OK, I admit it: I am a Law & Order junkie. I set my DVR to record reruns on TNT so I can watch them in my free time. It’s just a really neat show.

Aside from episodes in which a moral issue (abortion, gay marriage, for example) is handled poorly, from time to time a moral issue pops up that leaves me thinking – like the episode I saw today.

A handgun is discovered that is connected to a 9-year-old, unprosecuted murder. Eventually, the murderer confesses, but a Christian group pays for a lawyer who tries to get the case dismissed “in the interest of justice”. It seems our murderer became a “born-again” Christian after his crime, and in the 9 years since has lived a model life: he left his lucrative job to take a low-paying job working for a church outreach program, he volunteers frequently, he gave away most of his worldly possessions. In short, he appears to have become an earnest Christian (though, not Catholic).

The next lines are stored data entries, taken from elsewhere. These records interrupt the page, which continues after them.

-- ==== Sys2Proof/Machine/Alu8.lean ====
section
/-! DEFINITION. 8-bit arithmetic and logic (42_alu8.md R250 to R282), over the flag computations of Machine/Flags.lean. -/
namespace Sys2Proof.Machine

/-- The operation on A and the operand `v`: `A <- res.value; F <- res.flags` (R251 to R274). -/
def aluWith (op : AluOp) (v : Byte) (len n : Nat) (s : State) : State :=
  let r := alu8 op s.regs.a v s.regs.f.c
  (s.mapRegs fun g => { g with a := r.value, f := r.flags }).finish len n

/-- The register form. -/
def aluReg (op : AluOp) (r : Reg8) (s : State) : State := aluWith op (s.regs.get8 r) 1 4 s

/-- The `(HL)` form. -/
def aluHl (op : AluOp) (s : State) : State := aluWith op (s.readByte s.hl) 1 8 (s.afterRead s.hl)

/-- The `d8` form. -/
def aluImm (op : AluOp) (n : Byte) (s : State) : State := aluWith op n 2 8 s

/-- `INC r` (R275). -/
def incReg (r : Reg8) (s : State) : State :=
  let u := inc8 (s.regs.get8 r) s.regs.f
  (s.mapRegs fun g => { g.set8 r u.value with f := u.flags }).finish 1 4

/-- `DEC r` (R277). -/
def decReg (r : Reg8) (s : State) : State :=
  let u := dec8 (s.regs.get8 r) s.regs.f
  (s.mapRegs fun g => { g.set8 r u.value with f := u.flags }).finish 1 4

/-- `DAA` (R279). -/
def daa (s : State) : State :=
  let u := daa8 s.regs.a s.regs.f
  (s.mapRegs fun g => { g with a := u.value, f := u.flags }).finish 1 4

/-- `CPL` (R280). -/
def cpl (s : State) : State :=
  (s.mapRegs fun g => { g with a := g.a ^^^ 0xFF#8, f := { g.f with n := true, h := true } }).finish 1 4

/-- `SCF` (R281). -/
def scf (s : State) : State := (s.setFlags { s.regs.f with n := false, h := false, c := true }).finish 1 4

/-- `CCF` (R282). -/
def ccf (s : State) : State := (s.setFlags { s.regs.f with n := false, h := false, c := !s.regs.f.c }).finish 1 4

/-- `INC B`, 0x04 (R275). -/
def execIncB (s : State) : Outcome := .next (incReg .b s)

/-- `DEC B`, 0x05 (R277). -/
def execDecB (s : State) : Outcome := .next (decReg .b s)

/-- `INC C`, 0x0C (R275). -/
def execIncC (s : State) : Outcome := .next (incReg .c s)

/-- `DEC C`, 0x0D (R277). -/
def execDecC (s : State) : Outcome := .next (decReg .c s)

/-- `INC D`, 0x14 (R275). -/
def execIncD (s : State) : Outcome := .next (incReg .d s)

/-- `DEC D`, 0x15 (R277). -/
def execDecD (s : State) : Outcome := .next (decReg .d s)

/-- `INC E`, 0x1C (R275). -/
def execIncE (s : State) : Outcome := .next (incReg .e s)

/-- `DEC E`, 0x1D (R277). -/
def execDecE (s : State) : Outcome := .next (decReg .e s)

/-- `INC H`, 0x24 (R275). -/
def execIncH (s : State) : Outcome := .next (incReg .h s)

/-- `DEC H`, 0x25 (R277). -/
def execDecH (s : State) : Outcome := .next (decReg .h s)

/-- `DAA`, 0x27 (R279). -/
def execDaa (s : State) : Outcome := .next (daa s)

/-- `INC L`, 0x2C (R275). -/
def execIncL (s : State) : Outcome := .next (incReg .l s)

/-- `DEC L`, 0x2D (R277). -/
def execDecL (s : State) : Outcome := .next (decReg .l s)

/-- `CPL`, 0x2F (R280). -/
def execCpl (s : State) : Outcome := .next (cpl s)

/-- `INC (HL)`, 0x34 (R276). -/
def execIncAtHl (s : State) : Outcome := .next (modifyHl inc8 1 12 s)

/-- `DEC (HL)`, 0x35 (R278). -/
def execDecAtHl (s : State) : Outcome := .next (modifyHl dec8 1 12 s)

/-- `SCF`, 0x37 (R281). -/
def execScf (s : State) : Outcome := .next (scf s)

/-- `INC A`, 0x3C (R275). -/
def execIncA (s : State) : Outcome := .next (incReg .a s)

/-- `DEC A`, 0x3D (R277). -/
def execDecA (s : State) : Outcome := .next (decReg .a s)

/-- `CCF`, 0x3F (R282). -/
def execCcf (s : State) : Outcome := .next (ccf s)

/-- `ADD A,B`, 0x80 (R251). -/
def execAddAB (s : State) : Outcome := .next (aluReg .add .b s)

/-- `ADD A,C`, 0x81 (R251). -/
def execAddAC (s : State) : Outcome := .next (aluReg .add .c s)

/-- `ADD A,D`, 0x82 (R251). -/
def execAddAD (s : State) : Outcome := .next (aluReg .add .d s)

/-- `ADD A,E`, 0x83 (R251). -/
def execAddAE (s : State) : Outcome := .next (aluReg .add .e s)

/-- `ADD A,H`, 0x84 (R251). -/
def execAddAH (s : State) : Outcome := .next (aluReg .add .h s)

/-- `ADD A,L`, 0x85 (R251). -/
def execAddAL (s : State) : Outcome := .next (aluReg .add .l s)

/-- `ADD A,(HL)`, 0x86 (R252). -/
def execAddAAtHl (s : State) : Outcome := .next (aluHl .add s)

/-- `ADD A,A`, 0x87 (R251). -/
def execAddAA (s : State) : Outcome := .next (aluReg .add .a s)

/-- `ADC A,B`, 0x88 (R254). -/
def execAdcAB (s : State) : Outcome := .next (aluReg .adc .b s)

/-- `ADC A,C`, 0x89 (R254). -/
def execAdcAC (s : State) : Outcome := .next (aluReg .adc .c s)

/-- `ADC A,D`, 0x8A (R254). -/
def execAdcAD (s : State) : Outcome := .next (aluReg .adc .d s)

/-- `ADC A,E`, 0x8B (R254). -/
def execAdcAE (s : State) : Outcome := .next (aluReg .adc .e s)

/-- `ADC A,H`, 0x8C (R254). -/
def execAdcAH (s : State) : Outcome := .next (aluReg .adc .h s)

/-- `ADC A,L`, 0x8D (R254). -/
def execAdcAL (s : State) : Outcome := .next (aluReg .adc .l s)

/-- `ADC A,(HL)`, 0x8E (R255). -/
def execAdcAAtHl (s : State) : Outcome := .next (aluHl .adc s)

/-- `ADC A,A`, 0x8F (R254). -/
def execAdcAA (s : State) : Outcome := .next (aluReg .adc .a s)

/-- `SUB B`, 0x90 (R257). -/
def execSubB (s : State) : Outcome := .next (aluReg .sub .b s)

/-- `SUB C`, 0x91 (R257). -/
def execSubC (s : State) : Outcome := .next (aluReg .sub .c s)

/-- `SUB D`, 0x92 (R257). -/
def execSubD (s : State) : Outcome := .next (aluReg .sub .d s)

/-- `SUB E`, 0x93 (R257). -/
def execSubE (s : State) : Outcome := .next (aluReg .sub .e s)

/-- `SUB H`, 0x94 (R257). -/
def execSubH (s : State) : Outcome := .next (aluReg .sub .h s)

/-- `SUB L`, 0x95 (R257). -/
def execSubL (s : State) : Outcome := .next (aluReg .sub .l s)

/-- `SUB (HL)`, 0x96 (R258). -/
def execSubAtHl (s : State) : Outcome := .next (aluHl .sub s)

/-- `SUB A`, 0x97 (R257). -/
def execSubA (s : State) : Outcome := .next (aluReg .sub .a s)

/-- `SBC A,B`, 0x98 (R260). -/
def execSbcAB (s : State) : Outcome := .next (aluReg .sbc .b s)

/-- `SBC A,C`, 0x99 (R260). -/
def execSbcAC (s : State) : Outcome := .next (aluReg .sbc .c s)

/-- `SBC A,D`, 0x9A (R260). -/
def execSbcAD (s : State) : Outcome := .next (aluReg .sbc .d s)

/-- `SBC A,E`, 0x9B (R260). -/
def execSbcAE (s : State) : Outcome := .next (aluReg .sbc .e s)

/-- `SBC A,H`, 0x9C (R260). -/
def execSbcAH (s : State) : Outcome := .next (aluReg .sbc .h s)

/-- `SBC A,L`, 0x9D (R260). -/
def execSbcAL (s : State) : Outcome := .next (aluReg .sbc .l s)

/-- `SBC A,(HL)`, 0x9E (R261). -/
def execSbcAAtHl (s : State) : Outcome := .next (aluHl .sbc s)

/-- `SBC A,A`, 0x9F (R260). -/
def execSbcAA (s : State) : Outcome := .next (aluReg .sbc .a s)

/-- `AND B`, 0xA0 (R263). -/
def execAndB (s : State) : Outcome := .next (aluReg .and .b s)

/-- `AND C`, 0xA1 (R263). -/
def execAndC (s : State) : Outcome := .next (aluReg .and .c s)

/-- `AND D`, 0xA2 (R263). -/
def execAndD (s : State) : Outcome := .next (aluReg .and .d s)

/-- `AND E`, 0xA3 (R263). -/
def execAndE (s : State) : Outcome := .next (aluReg .and .e s)

/-- `AND H`, 0xA4 (R263). -/
def execAndH (s : State) : Outcome := .next (aluReg .and .h s)

/-- `AND L`, 0xA5 (R263). -/
def execAndL (s : State) : Outcome := .next (aluReg .and .l s)

/-- `AND (HL)`, 0xA6 (R264). -/
def execAndAtHl (s : State) : Outcome := .next (aluHl .and s)

/-- `AND A`, 0xA7 (R263). -/
def execAndA (s : State) : Outcome := .next (aluReg .and .a s)

/-- `XOR B`, 0xA8 (R266). -/
def execXorB (s : State) : Outcome := .next (aluReg .xor .b s)

/-- `XOR C`, 0xA9 (R266). -/
def execXorC (s : State) : Outcome := .next (aluReg .xor .c s)

/-- `XOR D`, 0xAA (R266). -/
def execXorD (s : State) : Outcome := .next (aluReg .xor .d s)

/-- `XOR E`, 0xAB (R266). -/
def execXorE (s : State) : Outcome := .next (aluReg .xor .e s)

/-- `XOR H`, 0xAC (R266). -/
def execXorH (s : State) : Outcome := .next (aluReg .xor .h s)

/-- `XOR L`, 0xAD (R266). -/
def execXorL (s : State) : Outcome := .next (aluReg .xor .l s)

/-- `XOR (HL)`, 0xAE (R267). -/
def execXorAtHl (s : State) : Outcome := .next (aluHl .xor s)

/-- `XOR A`, 0xAF (R266). -/
def execXorA (s : State) : Outcome := .next (aluReg .xor .a s)

/-- `OR B`, 0xB0 (R269). -/
def execOrB (s : State) : Outcome := .next (aluReg .or .b s)

/-- `OR C`, 0xB1 (R269). -/
def execOrC (s : State) : Outcome := .next (aluReg .or .c s)

/-- `OR D`, 0xB2 (R269). -/
def execOrD (s : State) : Outcome := .next (aluReg .or .d s)

/-- `OR E`, 0xB3 (R269). -/
def execOrE (s : State) : Outcome := .next (aluReg .or .e s)

/-- `OR H`, 0xB4 (R269). -/
def execOrH (s : State) : Outcome := .next (aluReg .or .h s)

/-- `OR L`, 0xB5 (R269). -/
def execOrL (s : State) : Outcome := .next (aluReg .or .l s)

/-- `OR (HL)`, 0xB6 (R270). -/
def execOrAtHl (s : State) : Outcome := .next (aluHl .or s)

/-- `OR A`, 0xB7 (R269). -/
def execOrA (s : State) : Outcome := .next (aluReg .or .a s)

/-- `CP B`, 0xB8 (R272). -/
def execCpB (s : State) : Outcome := .next (aluReg .cp .b s)

/-- `CP C`, 0xB9 (R272). -/
def execCpC (s : State) : Outcome := .next (aluReg .cp .c s)

/-- `CP D`, 0xBA (R272). -/
def execCpD (s : State) : Outcome := .next (aluReg .cp .d s)

/-- `CP E`, 0xBB (R272). -/
def execCpE (s : State) : Outcome := .next (aluReg .cp .e s)

/-- `CP H`, 0xBC (R272). -/
def execCpH (s : State) : Outcome := .next (aluReg .cp .h s)

/-- `CP L`, 0xBD (R272). -/
def execCpL (s : State) : Outcome := .next (aluReg .cp .l s)

/-- `CP (HL)`, 0xBE (R273). -/
def execCpAtHl (s : State) : Outcome := .next (aluHl .cp s)

/-- `CP A`, 0xBF (R272). -/
def execCpA (s : State) : Outcome := .next (aluReg .cp .a s)

/-- `ADD A,d8`, 0xC6 (R253). -/
def execAddAD8 (n : Byte) (s : State) : Outcome := .next (aluImm .add n s)

/-- `ADC A,d8`, 0xCE (R256). -/
def execAdcAD8 (n : Byte) (s : State) : Outcome := .next (aluImm .adc n s)

/-- `SUB d8`, 0xD6 (R259). -/
def execSubD8 (n : Byte) (s : State) : Outcome := .next (aluImm .sub n s)

/-- `SBC A,d8`, 0xDE (R262). -/
def execSbcAD8 (n : Byte) (s : State) : Outcome := .next (aluImm .sbc n s)

/-- `AND d8`, 0xE6 (R265). -/
def execAndD8 (n : Byte) (s : State) : Outcome := .next (aluImm .and n s)

/-- `XOR d8`, 0xEE (R268). -/
def execXorD8 (n : Byte) (s : State) : Outcome := .next (aluImm .xor n s)

/-- `OR d8`, 0xF6 (R271). -/
def execOrD8 (n : Byte) (s : State) : Outcome := .next (aluImm .or n s)

/-- `CP d8`, 0xFE (R274). -/
def execCpD8 (n : Byte) (s : State) : Outcome := .next (aluImm .cp n s)

end Sys2Proof.Machine
end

He eventually pleads guilty, convinced that it is Jesus’ will that he pay for his crime.

My question: say a Catholic commits a murder, and later is moved by the Holy Spirit to return to the faith. The only action he has taken to conceal his crime is not to turn himself in – he is never interviewed by the police. He confesses his sin to a priest. Is he morally obligated to turn himself in to the authorities, assuming he does nothing to hide the crime?

Discuss.

Peace,
Dante

i think I saw that episode and was disgusted by the approach.

When we confess our sins are wiped free. However, we still must pay for them. Perhaps in some situations, turning oneself in isn’t necessary (eg if you shoplifted, then sending in the money anonymously with a note), but with something serious like murder, one must make amends. Turning yourself in is the best approach I can think of.